I need some help with designing a DynamoDB Hash+Range key scheme for fast single item write access as well as fast parallel read access to groups of items.
Background:
Currently, each fanning link is stored as an item in the following format:
{
user_id : NUMBER
fanned_id : NUMBER
timestamp: NUMBER
},
where user_id is the hash key and fanned_id is the range key. This scheme allows for fast access to a single fanship item (via user_id + fanned_id), but when the complete fanship is read from DynamoDB, it takes long for the data to be transferred if the user has fanned thousands of other users.
Here is how I query DynamoDB using the boto python library:
table = Table("fanship_data", connection=conn)
fanship = []
uid = 10
for fanned in table.query_2(user_id__eq=uid):
fanship.append((fanned["fanned_id"],fanned["timestamp"]))

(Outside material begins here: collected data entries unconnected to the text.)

-- ==== Sys2Proof/Laws/State.lean ====
section
/-! SUPPORT. What each named update of one part of the state leaves alone: every other field, one lemma a field. -/

namespace Sys2Proof.Laws

open Sys2Proof.Machine

/-! ### at_ -/

@[simp] theorem at_csr (s : State) (t : Stamp) : (at_ s t).csr = s.csr := rfl
@[simp] theorem at_cnt (s : State) (t : Stamp) : (at_ s t).cnt = s.cnt := rfl
@[simp] theorem at_mem (s : State) (t : Stamp) : (at_ s t).mem = s.mem := rfl
@[simp] theorem at_chk (s : State) (t : Stamp) : (at_ s t).chk = s.chk := rfl
@[simp] theorem at_dir (s : State) (t : Stamp) : (at_ s t).dir = s.dir := rfl
@[simp] theorem at_mirror (s : State) (t : Stamp) : (at_ s t).mirror = s.mirror := rfl
@[simp] theorem at_noMirror (s : State) (t : Stamp) : (at_ s t).noMirror = s.noMirror := rfl
@[simp] theorem at_mirrorAt (s : State) (t : Stamp) : (at_ s t).mirrorAt = s.mirrorAt := rfl
@[simp] theorem at_tick (s : State) (t : Stamp) : (at_ s t).tick = s.tick := rfl
@[simp] theorem at_ctxs (s : State) (t : Stamp) : (at_ s t).ctxs = s.ctxs := rfl
@[simp] theorem at_dies (s : State) (t : Stamp) : (at_ s t).dies = s.dies := rfl
@[simp] theorem at_flight (s : State) (t : Stamp) : (at_ s t).flight = s.flight := rfl
@[simp] theorem at_retries (s : State) (t : Stamp) : (at_ s t).retries = s.retries := rfl
@[simp] theorem at_adpRun (s : State) (t : Stamp) : (at_ s t).adpRun = s.adpRun := rfl
@[simp] theorem at_adpShown (s : State) (t : Stamp) : (at_ s t).adpShown = s.adpShown := rfl
@[simp] theorem at_sclRun (s : State) (t : Stamp) : (at_ s t).sclRun = s.sclRun := rfl
@[simp] theorem at_sclShown (s : State) (t : Stamp) : (at_ s t).sclShown = s.sclShown := rfl
@[simp] theorem at_pend (s : State) (t : Stamp) : (at_ s t).pend = s.pend := rfl
@[simp] theorem at_orphans (s : State) (t : Stamp) : (at_ s t).orphans = s.orphans := rfl
@[simp] theorem at_reeve (s : State) (t : Stamp) : (at_ s t).reeve = s.reeve := rfl
@[simp] theorem at_polders (s : State) (t : Stamp) : (at_ s t).polders = s.polders := rfl
@[simp] theorem at_dikes (s : State) (t : Stamp) : (at_ s t).dikes = s.dikes := rfl
@[simp] theorem at_sluice (s : State) (t : Stamp) : (at_ s t).sluice = s.sluice := rfl
@[simp] theorem at_weirs (s : State) (t : Stamp) : (at_ s t).weirs = s.weirs := rfl
@[simp] theorem at_walks (s : State) (t : Stamp) : (at_ s t).walks = s.walks := rfl
@[simp] theorem at_jobs (s : State) (t : Stamp) : (at_ s t).jobs = s.jobs := rfl
@[simp] theorem at_colls (s : State) (t : Stamp) : (at_ s t).colls = s.colls := rfl
@[simp] theorem at_bsus (s : State) (t : Stamp) : (at_ s t).bsus = s.bsus := rfl
@[simp] theorem at_eccPend (s : State) (t : Stamp) : (at_ s t).eccPend = s.eccPend := rfl
@[simp] theorem at_sys (s : State) (t : Stamp) : (at_ s t).sys = s.sys := rfl
@[simp] theorem at_movers (s : State) (t : Stamp) : (at_ s t).movers = s.movers := rfl
@[simp] theorem at_pool (s : State) (t : Stamp) : (at_ s t).pool = s.pool := rfl
@[simp] theorem at_poolBad (s : State) (t : Stamp) : (at_ s t).poolBad = s.poolBad := rfl
@[simp] theorem at_wins (s : State) (t : Stamp) : (at_ s t).wins = s.wins := rfl
@[simp] theorem at_pubs (s : State) (t : Stamp) : (at_ s t).pubs = s.pubs := rfl
@[simp] theorem at_models (s : State) (t : Stamp) : (at_ s t).models = s.models := rfl
@[simp] theorem at_passes (s : State) (t : Stamp) : (at_ s t).passes = s.passes := rfl
@[simp] theorem at_trains (s : State) (t : Stamp) : (at_ s t).trains = s.trains := rfl
@[simp] theorem at_tables (s : State) (t : Stamp) : (at_ s t).tables = s.tables := rfl
@[simp] theorem at_hots (s : State) (t : Stamp) : (at_ s t).hots = s.hots := rfl
@[simp] theorem at_hotAsk (s : State) (t : Stamp) : (at_ s t).hotAsk = s.hotAsk := rfl
@[simp] theorem at_ahead (s : State) (t : Stamp) : (at_ s t).ahead = s.ahead := rfl
@[simp] theorem at_fss (s : State) (t : Stamp) : (at_ s t).fss = s.fss := rfl
@[simp] theorem at_toeLost (s : State) (t : Stamp) : (at_ s t).toeLost = s.toeLost := rfl
@[simp] theorem at_fab (s : State) (t : Stamp) : (at_ s t).fab = s.fab := rfl
@[simp] theorem at_bml (s : State) (t : Stamp) : (at_ s t).bml = s.bml := rfl
@[simp] theorem at_img (s : State) (t : Stamp) : (at_ s t).img = s.img := rfl
@[simp] theorem at_pwr (s : State) (t : Stamp) : (at_ s t).pwr = s.pwr := rfl
@[simp] theorem at_fresh (s : State) (t : Stamp) : (at_ s t).fresh = s.fresh := rfl
@[simp] theorem at_out (s : State) (t : Stamp) : (at_ s t).out = s.out := rfl
@[simp] theorem at_pending (s : State) (t : Stamp) : (at_ s t).pending = s.pending := rfl

/-! ### setReg -/

@[simp] theorem setReg_now (s : State) (r : Reg) (v : Word) : (setReg s r v).now = s.now := rfl
@[simp] theorem setReg_cnt (s : State) (r : Reg) (v : Word) : (setReg s r v).cnt = s.cnt := rfl
@[simp] theorem setReg_mem (s : State) (r : Reg) (v : Word) : (setReg s r v).mem = s.mem := rfl
@[simp] theorem setReg_chk (s : State) (r : Reg) (v : Word) : (setReg s r v).chk = s.chk := rfl
@[simp] theorem setReg_dir (s : State) (r : Reg) (v : Word) : (setReg s r v).dir = s.dir := rfl
@[simp] theorem setReg_mirror (s : State) (r : Reg) (v : Word) : (setReg s r v).mirror = s.mirror := rfl
@[simp] theorem setReg_noMirror (s : State) (r : Reg) (v : Word) : (setReg s r v).noMirror = s.noMirror := rfl
@[simp] theorem setReg_mirrorAt (s : State) (r : Reg) (v : Word) : (setReg s r v).mirrorAt = s.mirrorAt := rfl
@[simp] theorem setReg_tick (s : State) (r : Reg) (v : Word) : (setReg s r v).tick = s.tick := rfl
@[simp] theorem setReg_ctxs (s : State) (r : Reg) (v : Word) : (setReg s r v).ctxs = s.ctxs := rfl
@[simp] theorem setReg_dies (s : State) (r : Reg) (v : Word) : (setReg s r v).dies = s.dies := rfl
@[simp] theorem setReg_flight (s : State) (r : Reg) (v : Word) : (setReg s r v).flight = s.flight := rfl
@[simp] theorem setReg_retries (s : State) (r : Reg) (v : Word) : (setReg s r v).retries = s.retries := rfl
@[simp] theorem setReg_adpRun (s : State) (r : Reg) (v : Word) : (setReg s r v).adpRun = s.adpRun := rfl
@[simp] theorem setReg_adpShown (s : State) (r : Reg) (v : Word) : (setReg s r v).adpShown = s.adpShown := rfl
@[simp] theorem setReg_sclRun (s : State) (r : Reg) (v : Word) : (setReg s r v).sclRun = s.sclRun := rfl
@[simp] theorem setReg_sclShown (s : State) (r : Reg) (v : Word) : (setReg s r v).sclShown = s.sclShown := rfl
@[simp] theorem setReg_pend (s : State) (r : Reg) (v : Word) : (setReg s r v).pend = s.pend := rfl
@[simp] theorem setReg_orphans (s : State) (r : Reg) (v : Word) : (setReg s r v).orphans = s.orphans := rfl
@[simp] theorem setReg_reeve (s : State) (r : Reg) (v : Word) : (setReg s r v).reeve = s.reeve := rfl
@[simp] theorem setReg_polders (s : State) (r : Reg) (v : Word) : (setReg s r v).polders = s.polders := rfl
@[simp] theorem setReg_dikes (s : State) (r : Reg) (v : Word) : (setReg s r v).dikes = s.dikes := rfl
@[simp] theorem setReg_sluice (s : State) (r : Reg) (v : Word) : (setReg s r v).sluice = s.sluice := rfl
@[simp] theorem setReg_weirs (s : State) (r : Reg) (v : Word) : (setReg s r v).weirs = s.weirs := rfl
@[simp] theorem setReg_walks (s : State) (r : Reg) (v : Word) : (setReg s r v).walks = s.walks := rfl
@[simp] theorem setReg_jobs (s : State) (r : Reg) (v : Word) : (setReg s r v).jobs = s.jobs := rfl
@[simp] theorem setReg_colls (s : State) (r : Reg) (v : Word) : (setReg s r v).colls = s.colls := rfl
@[simp] theorem setReg_bsus (s : State) (r : Reg) (v : Word) : (setReg s r v).bsus = s.bsus := rfl
@[simp] theorem setReg_eccPend (s : State) (r : Reg) (v : Word) : (setReg s r v).eccPend = s.eccPend := rfl
@[simp] theorem setReg_sys (s : State) (r : Reg) (v : Word) : (setReg s r v).sys = s.sys := rfl
@[simp] theorem setReg_movers (s : State) (r : Reg) (v : Word) : (setReg s r v).movers = s.movers := rfl
@[simp] theorem setReg_pool (s : State) (r : Reg) (v : Word) : (setReg s r v).pool = s.pool := rfl
@[simp] theorem setReg_poolBad (s : State) (r : Reg) (v : Word) : (setReg s r v).poolBad = s.poolBad := rfl
@[simp] theorem setReg_wins (s : State) (r : Reg) (v : Word) : (setReg s r v).wins = s.wins := rfl
@[simp] theorem setReg_pubs (s : State) (r : Reg) (v : Word) : (setReg s r v).pubs = s.pubs := rfl
@[simp] theorem setReg_models (s : State) (r : Reg) (v : Word) : (setReg s r v).models = s.models := rfl
@[simp] theorem setReg_passes (s : State) (r : Reg) (v : Word) : (setReg s r v).passes = s.passes := rfl
@[simp] theorem setReg_trains (s : State) (r : Reg) (v : Word) : (setReg s r v).trains = s.trains := rfl
@[simp] theorem setReg_tables (s : State) (r : Reg) (v : Word) : (setReg s r v).tables = s.tables := rfl
@[simp] theorem setReg_hots (s : State) (r : Reg) (v : Word) : (setReg s r v).hots = s.hots := rfl
@[simp] theorem setReg_hotAsk (s : State) (r : Reg) (v : Word) : (setReg s r v).hotAsk = s.hotAsk := rfl
@[simp] theorem setReg_ahead (s : State) (r : Reg) (v : Word) : (setReg s r v).ahead = s.ahead := rfl
@[simp] theorem setReg_fss (s : State) (r : Reg) (v : Word) : (setReg s r v).fss = s.fss := rfl
@[simp] theorem setReg_toeLost (s : State) (r : Reg) (v : Word) : (setReg s r v).toeLost = s.toeLost := rfl
@[simp] theorem setReg_fab (s : State) (r : Reg) (v : Word) : (setReg s r v).fab = s.fab := rfl
@[simp] theorem setReg_bml (s : State) (r : Reg) (v : Word) : (setReg s r v).bml = s.bml := rfl
@[simp] theorem setReg_img (s : State) (r : Reg) (v : Word) : (setReg s r v).img = s.img := rfl
@[simp] theorem setReg_pwr (s : State) (r : Reg) (v : Word) : (setReg s r v).pwr = s.pwr := rfl
@[simp] theorem setReg_fresh (s : State) (r : Reg) (v : Word) : (setReg s r v).fresh = s.fresh := rfl
@[simp] theorem setReg_out (s : State) (r : Reg) (v : Word) : (setReg s r v).out = s.out := rfl
@[simp] theorem setReg_pending (s : State) (r : Reg) (v : Word) : (setReg s r v).pending = s.pending := rfl

/-! ### setF -/

@[simp] theorem setF_now (s : State) (r : Reg) (hi lo v : Nat) : (setF s r hi lo v).now = s.now := rfl
@[simp] theorem setF_cnt (s : State) (r : Reg) (hi lo v : Nat) : (setF s r hi lo v).cnt = s.cnt := rfl
@[simp] theorem setF_mem (s : State) (r : Reg) (hi lo v : Nat) : (setF s r hi lo v).mem = s.mem := rfl
@[simp] theorem setF_chk (s : State) (r : Reg) (hi lo v : Nat) : (setF s r hi lo v).chk = s.chk := rfl
@[simp] theorem setF_dir (s : State) (r : Reg) (hi lo v : Nat) : (setF s r hi lo v).dir = s.dir := rfl
@[simp] theorem setF_mirror (s : State) (r : Reg) (hi lo v : Nat) : (setF s r hi lo v).mirror = s.mirror := rfl
@[simp] theorem setF_noMirror (s : State) (r : Reg) (hi lo v : Nat) : (setF s r hi lo v).noMirror = s.noMirror := rfl
@[simp] theorem setF_mirrorAt (s : State) (r : Reg) (hi lo v : Nat) : (setF s r hi lo v).mirrorAt = s.mirrorAt := rfl
@[simp] theorem setF_tick (s : State) (r : Reg) (hi lo v : Nat) : (setF s r hi lo v).tick = s.tick := rfl
@[simp] theorem setF_ctxs (s : State) (r : Reg) (hi lo v : Nat) : (setF s r hi lo v).ctxs = s.ctxs := rfl
@[simp] theorem setF_dies (s : State) (r : Reg) (hi lo v : Nat) : (setF s r hi lo v).dies = s.dies := rfl
@[simp] theorem setF_flight (s : State) (r : Reg) (hi lo v : Nat) : (setF s r hi lo v).flight = s.flight := rfl
@[simp] theorem setF_retries (s : State) (r : Reg) (hi lo v : Nat) : (setF s r hi lo v).retries = s.retries := rfl
@[simp] theorem setF_adpRun (s : State) (r : Reg) (hi lo v : Nat) : (setF s r hi lo v).adpRun = s.adpRun := rfl
@[simp] theorem setF_adpShown (s : State) (r : Reg) (hi lo v : Nat) : (setF s r hi lo v).adpShown = s.adpShown := rfl
@[simp] theorem setF_sclRun (s : State) (r : Reg) (hi lo v : Nat) : (setF s r hi lo v).sclRun = s.sclRun := rfl
@[simp] theorem setF_sclShown (s : State) (r : Reg) (hi lo v : Nat) : (setF s r hi lo v).sclShown = s.sclShown := rfl
@[simp] theorem setF_pend (s : State) (r : Reg) (hi lo v : Nat) : (setF s r hi lo v).pend = s.pend := rfl
@[simp] theorem setF_orphans (s : State) (r : Reg) (hi lo v : Nat) : (setF s r hi lo v).orphans = s.orphans := rfl
@[simp] theorem setF_reeve (s : State) (r : Reg) (hi lo v : Nat) : (setF s r hi lo v).reeve = s.reeve := rfl
@[simp] theorem setF_polders (s : State) (r : Reg) (hi lo v : Nat) : (setF s r hi lo v).polders = s.polders := rfl
@[simp] theorem setF_dikes (s : State) (r : Reg) (hi lo v : Nat) : (setF s r hi lo v).dikes = s.dikes := rfl
@[simp] theorem setF_sluice (s : State) (r : Reg) (hi lo v : Nat) : (setF s r hi lo v).sluice = s.sluice := rfl
@[simp] theorem setF_weirs (s : State) (r : Reg) (hi lo v : Nat) : (setF s r hi lo v).weirs = s.weirs := rfl
@[simp] theorem setF_walks (s : State) (r : Reg) (hi lo v : Nat) : (setF s r hi lo v).walks = s.walks := rfl
@[simp] theorem setF_jobs (s : State) (r : Reg) (hi lo v : Nat) : (setF s r hi lo v).jobs = s.jobs := rfl
@[simp] theorem setF_colls (s : State) (r : Reg) (hi lo v : Nat) : (setF s r hi lo v).colls = s.colls := rfl
@[simp] theorem setF_bsus (s : State) (r : Reg) (hi lo v : Nat) : (setF s r hi lo v).bsus = s.bsus := rfl
@[simp] theorem setF_eccPend (s : State) (r : Reg) (hi lo v : Nat) : (setF s r hi lo v).eccPend = s.eccPend := rfl
@[simp] theorem setF_sys (s : State) (r : Reg) (hi lo v : Nat) : (setF s r hi lo v).sys = s.sys := rfl
@[simp] theorem setF_movers (s : State) (r : Reg) (hi lo v : Nat) : (setF s r hi lo v).movers = s.movers := rfl
@[simp] theorem setF_pool (s : State) (r : Reg) (hi lo v : Nat) : (setF s r hi lo v).pool = s.pool := rfl
@[simp] theorem setF_poolBad (s : State) (r : Reg) (hi lo v : Nat) : (setF s r hi lo v).poolBad = s.poolBad := rfl
@[simp] theorem setF_wins (s : State) (r : Reg) (hi lo v : Nat) : (setF s r hi lo v).wins = s.wins := rfl
@[simp] theorem setF_pubs (s : State) (r : Reg) (hi lo v : Nat) : (setF s r hi lo v).pubs = s.pubs := rfl
@[simp] theorem setF_models (s : State) (r : Reg) (hi lo v : Nat) : (setF s r hi lo v).models = s.models := rfl
@[simp] theorem setF_passes (s : State) (r : Reg) (hi lo v : Nat) : (setF s r hi lo v).passes = s.passes := rfl
@[simp] theorem setF_trains (s : State) (r : Reg) (hi lo v : Nat) : (setF s r hi lo v).trains = s.trains := rfl
@[simp] theorem setF_tables (s : State) (r : Reg) (hi lo v : Nat) : (setF s r hi lo v).tables = s.tables := rfl
@[simp] theorem setF_hots (s : State) (r : Reg) (hi lo v : Nat) : (setF s r hi lo v).hots = s.hots := rfl
@[simp] theorem setF_hotAsk (s : State) (r : Reg) (hi lo v : Nat) : (setF s r hi lo v).hotAsk = s.hotAsk := rfl
@[simp] theorem setF_ahead (s : State) (r : Reg) (hi lo v : Nat) : (setF s r hi lo v).ahead = s.ahead := rfl
@[simp] theorem setF_fss (s : State) (r : Reg) (hi lo v : Nat) : (setF s r hi lo v).fss = s.fss := rfl
@[simp] theorem setF_toeLost (s : State) (r : Reg) (hi lo v : Nat) : (setF s r hi lo v).toeLost = s.toeLost := rfl
@[simp] theorem setF_fab (s : State) (r : Reg) (hi lo v : Nat) : (setF s r hi lo v).fab = s.fab := rfl
@[simp] theorem setF_bml (s : State) (r : Reg) (hi lo v : Nat) : (setF s r hi lo v).bml = s.bml := rfl
@[simp] theorem setF_img (s : State) (r : Reg) (hi lo v : Nat) : (setF s r hi lo v).img = s.img := rfl
@[simp] theorem setF_pwr (s : State) (r : Reg) (hi lo v : Nat) : (setF s r hi lo v).pwr = s.pwr := rfl
@[simp] theorem setF_fresh (s : State) (r : Reg) (hi lo v : Nat) : (setF s r hi lo v).fresh = s.fresh := rfl
@[simp] theorem setF_out (s : State) (r : Reg) (hi lo v : Nat) : (setF s r hi lo v).out = s.out := rfl
@[simp] theorem setF_pending (s : State) (r : Reg) (hi lo v : Nat) : (setF s r hi lo v).pending = s.pending := rfl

Clearly the throughput bottleneck is in the boto query, because the whole fanship of a user must be transferred at 25 items per second, even I have specified high throughput capacity for DynamoDB.
My question to you:
Assume that there is large read throughput capacity, and that all the data is present in DynamoDB. I do not mind resorting to multiprocessing, since that will be necessary for transferring the data in parallel. What scheme for the Hash+Range key will allow me to transfer the complete fanship of a user quickly?